● **INSTRUCTIONS TO FOLLOW**
Begin with the first line of the listing and quote every line through the one containing "def execHubStatusPoll (port"; give only those lines.
= Beginning of Section =
/-- ENUM_WAIT_END. -/
def execEnumWaitEnd (port : Nat) (s : State) : Res :=
  .next (match (s.tree port).enum with
    | some e => match e.wait with
      | some t => if t ≤ s.now && (s.tree port).fid == 0 then (s.enumWaited port { e with wait := none }).serve port else s
      | none => s
    | none => s)

/-- ENUM_ATTEMPT_TIMEOUT: 100 ms for the attempt, and in step 3 of a root port 50 ms from the end of its idle (Table 04-4). The
spec gives this failure no status: it is a free value among the codes of Table 07-7. While a table fault parks the enumeration (R143) the
bound is not judged (DESIGN CHOICE, log entry 91). -/
def execEnumAttemptTimeout (port : Nat) (s : State) : Res :=
  .next (match (s.tree port).enum with
    | some e =>
      if 3 ≤ e.step && (s.tree port).fid == 0 && (decide (e.since + ms 100 ≤ s.now) ||
          (e.step == 3 && e.at_.hub == 0 && decide (e.since + us 200 + ms 50 ≤ s.now))) then
        let s := s.setSq port { s.sq port with steps := (s.sq port).steps.filter fun t => t.kind != 4 }
        ((s.bump).enumFail port e s.freeStatus).serve port
      else s
    | none => s)

/-- HUB_STATUS_POLL (R134): a hub that is configured goes on being polled where ENUM_EN is 0 (R139). -/
def execHubStatusPoll (port hub : Nat) (s : State) : Res :=
  let t := s.tree port
  .next (match PMap.find t.hubs hub with
    | some h =>
      if (s.ent port hub).state == 2 && decide (h.pollAt ≤ s.now) then
        let h := { h with due := true, pollAt := s.now + us (10 * s.f KHUB_CTL_STAT_POLL) }
        (s.setTree port { t with hubs := PMap.put t.hubs hub h }).serve port
      else s
    | none => s)

/-- A write of function `fn` to a register of root port `n` on KHUB: the manager, or the instance that holds the port and reaches
the page (R156, R454). -/
def State.actTree (s : State) (fn n : Nat) (k : State → State) : State :=
  if 95 < n || !(s.serves 0x32) then s
  else if fn == 0 && !(s.resetting 0) then k s
  else if s.resetting fn then s.refuse fn
  else if s.aliased fn 0x32 0 && s.holdsKrp fn n then k s else s.refuse fn

/-- A write of KHUB_TREE_BASE (R142): all 256 entries are written again. -/
def State.treeBase (s : State) (n v : Nat) : State :=
  let t := s.tree n
  let s := (s.unwait (s.krpOwner n) t.fid).setTree n { t with fid := 0, dirty := [] }
  let s := (s.setF KHUB_TREE_STAT_TABLE_FAULT 0 n 0).setF KHUB_TREE_BASE_ADDR 0 n v
  (s.tableWrite n (List.range 256)).enumTurn n

/-- KHUB_TREE_BASE_WRITE. -/
def execKhubTreeBaseWrite (fn port value : Nat) (s : State) : Res :=
  .next (s.actTree fn port fun s => if KHUB_TREE_BASE_ADDR.ok value then s.treeBase port value
    else s.errOn PAGE_ERR_RESERVED_ENC 0x32 0)

/-- A write of KHUB_TREE_ACK (R141): GONE entries up to its value become FREE without an event, and ports may have waited for one. -/
def State.treeAck (s : State) (n v : Nat) : State :=
  let s := s.setF KHUB_TREE_ACK_SEQ 0 n v
  let t := s.tree n
  (s.setTree n { t with ents := t.ents.map fun e =>
    if e.2.state == 3 && (e.2.seq == v || later v e.2.seq 32) then (e.1, { e.2 with state := 0 }) else e }).unstarve n

/-- KHUB_TREE_ACK_WRITE. -/
def execKhubTreeAckWrite (fn port value : Nat) (s : State) : Res :=
  .next (s.actTree fn port fun s => s.treeAck port (value % 2 ^ 32))

/-- A write of ENUM_EN (R136, R147): the step in progress runs to its end. -/
def State.enumEn (s : State) (n : Nat) (on : Bool) : State :=
  let s := s.setF KHUB_TREE_CTL_ENUM_EN 0 n (b2n on)
  let t := s.tree n
  let s := s.setTree n { t with enum := t.enum.map fun e => { e with stop := !on } }
  if on then s.enumTurn n else s

/-- ENUM_EN_WRITE. -/
def execEnumEnWrite (fn port : Nat) (on : Bool) (s : State) : Res :=
  .next (s.actTree fn port fun s => (s.enumEn port on).serve port)

/-- RESCAN: attached devices are detached, and every port of the tree that is ready is newly ready (Table 04-8). A port below the
root is ready anew once its hub is enumerated again. -/
def State.rescan (s : State) (n : Nat) : State :=
  let s := s.detach n {}
  if s.isReady n {} then s.portReady n {} else s

/-- RESCAN. -/
def execRescan (fn port : Nat) (s : State) : Res :=
  .next (s.actTree fn port fun s => s.rescan port)

/-! ### Port power (R148 to R151) -/

def State.pwr (s : State) (n : Nat) : PortPwr := PMap.get s.ppwr n {}
def State.setPwr (s : State) (n : Nat) (p : PortPwr) : State := { s with ppwr := PMap.put s.ppwr n p }

/-- Set PAGE of the switch of a port where the map gives one (R148). -/
def State.pmPage (s : State) (n : Nat) : State :=
  let page := s.f KHUB_PWR_MAP_PAGE 0 n
  if page != 0 then s.emit (.pmbus n 0x00 page) else s
/-- Write OPERATION to the switch of a port (R148). -/
def State.pmOperation (s : State) (n v : Nat) : State := (s.pmPage n).emit (.pmbus n 0x01 v)
/-- Read command `c` of the switch of a port (R148). -/
def State.pmRead (s : State) (n c : Nat) : State := (s.pmPage n).emit (.pmbusRead n c)

/-- Switching-ons in the last 10 ms. -/
def State.recentOn (s : State) : List Nat := s.staggered.filter fun t => decide (s.now < t + ms 10)

/-- The stagger allows port `n`: OPERATION 0x80 (Table 04-6). -/
def State.powerAllow (s : State) (n : Nat) : State :=
  if s.f KHUB_PWR_STAT_PSTATE 0 n == 1 && (s.pwr n).opAt.isNone && decide (s.recentOn.length < s.f KHUB_PMB_STAGGER) then
    ({ s with staggered := s.now :: s.recentOn }.setPwr n { s.pwr n with opAt := some s.now, onAt := s.now }).pmOperation n 0x80
  else s

/-- PWR_ON = 1 (Table 04-6). -/
def State.powerOn (s : State) (n : Nat) : State :=
  let s := s.setF KHUB_TREE_CTL_PWR_ON 0 n 1
  if !(s.b KHUB_PWR_MAP_FITTED 0 n) || s.f KHUB_PWR_STAT_PSTATE 0 n != 0 then s
  else (s.setF KHUB_PWR_STAT_PSTATE 0 n 1).setPwr n { s.pwr n with opAt := none }

/-- The link of a port whose power goes: EIE on every lane, its devices detached, and it waits in DETECT (R150). -/
def State.powerLost (s : State) (n flags : Nat) : State :=
  let s := s.markersAll n 0xF2 0
  let s := s.detach n {} flags
  if s.lstate n == 0 then s else s.linkTo n 1

/-- PWR_ON = 0 (R150). -/
def State.powerOff (s : State) (n : Nat) : State :=
  let s := (s.setF KHUB_TREE_CTL_PWR_ON 0 n 0).setF KHUB_PWR_STAT_OVERCURRENT 0 n 0
  if !(s.b KHUB_PWR_MAP_FITTED 0 n) then s
  else
    let s := (s.powerLost n 4).pmOperation n 0x00
    ((s.setF KHUB_PWR_STAT_PSTATE 0 n 0).setPwr n { s.pwr n with opAt := none }).nrgBreak n

/-- PORT_POWER_ON. -/
def execPortPowerOn (fn port : Nat) (s : State) : Res := .next (s.actTree fn port fun s => s.powerOn port)

/-- PORT_POWER_OFF. -/
def execPortPowerOff (fn port : Nat) (s : State) : Res := .next (s.actTree fn port fun s => s.powerOff port)

/-- POWER_STAGGER_ALLOWS. -/
def execPowerStaggerAllows (port : Nat) (s : State) : Res := .next (s.powerAllow port)

/-- POWER_GOOD (Table 04-6): a read of STATUS_WORD shows bit 11 at 0. -/
def execPowerGood (port : Nat) (s : State) : Res :=
  .next (if s.f KHUB_PWR_STAT_PSTATE 0 port == 1 && (s.pwr port).opAt.isSome then
    ((s.pmRead port 0x79).setF KHUB_PWR_STAT_PSTATE 0 port 2).setF KHUB_PWR_STAT_PG 0 port 1 else s)

/-- POWER_GOOD_TIMEOUT. -/
def execPowerGoodTimeout (port : Nat) (s : State) : Res :=
  .next (match (s.pwr port).opAt with
    | some t =>
      if s.f KHUB_PWR_STAT_PSTATE 0 port == 1 && decide (t + ms (s.f KHUB_PMB_PG_TMO) ≤ s.now) then
        ((s.pmOperation port 0x00).setF KHUB_PWR_STAT_PSTATE 0 port 3).err KHUB_ERR_PG_TIMEOUT 0
      else s
    | none => s)

/-- A switch reports an output overcurrent or fault (R151): bits 15, 14, 5 and 4 of STATUS_WORD (PRESUMED: PMBus 1.4). -/
def pmFault (status : Nat) : Bool := bit status 15 || bit status 14 || bit status 5 || bit status 4

/-- A switch reports an output overcurrent or fault: its port goes to FAULT, whatever its PSTATE (R151). A port that was off or in FAULT has no
link to take down. -/
def State.switchFault (s : State) (n status : Nat) : State :=
  if pmFault status then
    let st := s.f KHUB_PWR_STAT_PSTATE 0 n
    let s := ((s.setF KHUB_PWR_STAT_PSTATE 0 n 3).setF KHUB_PWR_STAT_OVERCURRENT 0 n 1).err KHUB_ERR_OVERCURRENT 0
    if st == 1 || st == 2 then s.powerLost n 2 else s.detach n {} 2
  else s

/-- PMB_ALERT: Zhoem reads the Alert Response Address of both segments, then STATUS_WORD of each switch that answers (log entry 36); the operands are
the switches that answer, by root port, with their STATUS_WORD, and whether PMB_ALERT_N is still asserted then. -/
def execPmbAlert (answers : List (Nat × Nat)) (still : Bool) (s : State) : Res :=
  .next (answers.foldl (fun s a =>
      if s.b KHUB_PWR_MAP_FITTED 0 a.1 && decide (a.1 < 96) then (s.pmRead a.1 0x79).switchFault a.1 a.2 else s)
    (((s.emit (.alertRead 0)).emit (.alertRead 1)).setF KHUB_PMB_STAT_ALERT 0 0 (b2n still)))

end Sys2Proof.Machine
end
= End of Section =
● **SOLUTION FOR THIS PROBLEM**
/-- ENUM_WAIT_END. -/
def execEnumWaitEnd (port : Nat) (s : State) : Res :=
  .next (match (s.tree port).enum with
    | some e => match e.wait with
      | some t => if t ≤ s.now && (s.tree port).fid == 0 then (s.enumWaited port { e with wait := none }).serve port else s
      | none => s
    | none => s)

/-- ENUM_ATTEMPT_TIMEOUT: 100 ms for the attempt, and in step 3 of a root port 50 ms from the end of its idle (Table 04-4). The
spec gives this failure no status: it is a free value among the codes of Table 07-7. While a table fault parks the enumeration (R143) the
bound is not judged (DESIGN CHOICE, log entry 91). -/
def execEnumAttemptTimeout (port : Nat) (s : State) : Res :=
  .next (match (s.tree port).enum with
    | some e =>
      if 3 ≤ e.step && (s.tree port).fid == 0 && (decide (e.since + ms 100 ≤ s.now) ||
          (e.step == 3 && e.at_.hub == 0 && decide (e.since + us 200 + ms 50 ≤ s.now))) then
        let s := s.setSq port { s.sq port with steps := (s.sq port).steps.filter fun t => t.kind != 4 }
        ((s.bump).enumFail port e s.freeStatus).serve port
      else s
    | none => s)

/-- HUB_STATUS_POLL (R134): a hub that is configured goes on being polled where ENUM_EN is 0 (R139). -/
def execHubStatusPoll (port hub : Nat) (s : State) : Res :=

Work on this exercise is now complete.